## Exercise
Retype each line exactly as it stands, beginning at the first line of the material and finishing with the line that contains "8 (R140). -/".

::::::

-- ==== Sys2Proof/Machine/KeySchedule.lean ====
section
/-!
DEFINITION. The key schedule (41_key_schedule.md R140 to R143) and its commands KEY_EXPAND (R145)
and KEY_CLEAR (R146).
-/

namespace Sys2Proof.Machine

/-- OR key byte `K[k]` into its word, shifted up by 8 (R140). -/
def packByte (kb : Byte × Nat) (l : List Word) : List Word :=
  l.set (kb.2 / 4) ((l.getD (kb.2 / 4) 0#32 <<< 8) ||| kb.1.setWidth 32)

/-- Key packing into `c = ceil(b/4)` words, bytes taken from last to first (R140). -/
def packKey (key : List Byte) : List Word :=
  key.zipIdx.foldr packByte (List.replicate ((key.length + 3) / 4) 0#32)

/-- n words from x on, each `Q32` above the one before (R141). -/
def scheduleFrom : Nat → Word → List Word
  | 0, _ => []
  | n + 1, x => x :: scheduleFrom n (x + Config.q32)

/-- Schedule initialisation for r rounds: `t = 2r + 4` words (R141). -/
def initSchedule (r : Nat) : List Word :=
  scheduleFrom (2 * r + 4) Config.p32

/-- The working registers of the mixing loop (R142; R22: not state). -/
structure Mixer where
  a : Word
  b : Word
  i : Nat
  j : Nat
  s : List Word
  l : List Word
deriving DecidableEq, Repr

/-- One mixing iteration. The second update reads the A that the first has just written (R142, N7). -/
def mixStep (m : Mixer) : Mixer :=
  let a := rotl (m.s.getD m.i 0#32 + m.a + m.b) 3
  let b := rotl (m.l.getD m.j 0#32 + a + m.b) (a + m.b).toNat
  { a := a
    b := b
    i := (m.i + 1) % m.s.length
    j := (m.j + 1) % m.l.length
    s := m.s.set m.i a
    l := m.l.set m.j b }

/-- n mixing iterations. -/
def mixLoop : Nat → Mixer → Mixer
  | 0, m => m
  | n + 1, m => mixLoop n (mixStep m)

/-- The number of mixing iterations, `v = 3 * max(c, t)` (R142). -/
def mixCount (keyLen r : Nat) : Nat :=
  3 * max ((keyLen + 3) / 4) (2 * r + 4)

/-- `expand(K, r)`: the `2r+4` words of the schedule (R143). -/
def expand (key : List Byte) (r : Nat) : List Word :=
  (mixLoop (mixCount key.length r)
    { a := 0#32, b := 0#32, i := 0, j := 0, s := initSchedule r, l := packKey key }).s

/-- The key lengths the core accepts (R144): of the three, those that fit in C_MAX words (R9; log entry
18). -/
def legalKeyLen (b : Nat) (p : Params := Config.params) : Bool :=
  (b == 16 || b == 24 || b == 32) && decide (b ≤ 4 * p.cMax)

/-- The round counts the core accepts: positive (R144), and at most R_MAX (R9; log entry 18). -/
def legalRounds (r : Nat) (p : Params := Config.params) : Bool :=
  r != 0 && decide (r ≤ p.rMax)

/-- `Exec(KEY_EXPAND, ops)` (R145): the length check first, then the rounds (R229). -/
def keyExpand (ops : Operands) (c : CoreState) (p : Params := Config.params) :
    Except ErrCode CoreState :=
  if ¬ legalKeyLen ops.ctrl.keyLen.toNat p then .error .invalidKeyLength
  else if ¬ legalRounds ops.ctrl.rounds.toNat p then .error .invalidRounds
  else .ok { c with
    sched := storeSchedule c.sched (expand ops.keyBytes ops.ctrl.rounds.toNat)
    active := { schedR := ops.ctrl.rounds, schedKLen := ops.ctrl.keyLen }
    status := { c.status with keyValid := true } }

/-- `Exec(KEY_CLEAR, ops)` (R146): it always succeeds. -/
def keyClear (c : CoreState) (p : Params := Config.params) : CoreState :=
  { c with
    sched := List.replicate p.tMax 0#32
    key := Vector.replicate 8 0#32
    active := { schedR := 0#8, schedKLen := 0#6 }
    status := { c.status with keyValid := false } }

/-- `Complete` for KEY_EXPAND (R112, R145). -/
def completeKeyExpand (p : Params) (s : State) : Host.Outcome State Fault Refusal :=
  s.finish false (keyExpand (s.core.operands p) s.core p)

/-- `Complete` for KEY_CLEAR (R112, R146). -/
def completeKeyClear (p : Params) (s : State) : Host.Outcome State Fault Refusal :=
  s.finish false (.ok (keyClear s.core p))

/-- KEY_EXPAND (R145). -/
def execKeyExpand (s : State) : Host.Outcome State Fault Refusal :=
  completeKeyExpand Config.params s

/-- KEY_CLEAR (R146). -/
def execKeyClear (s : State) : Host.Outcome State Fault Refusal :=
  completeKeyClear Config.params s

end Sys2Proof.Machine
end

::::::

## Written solution
-- ==== Sys2Proof/Machine/KeySchedule.lean ====
section
/-!
DEFINITION. The key schedule (41_key_schedule.md R140 to R143) and its commands KEY_EXPAND (R145)
and KEY_CLEAR (R146).
-/

namespace Sys2Proof.Machine

/-- OR key byte `K[k]` into its word, shifted up by 8 (R140). -/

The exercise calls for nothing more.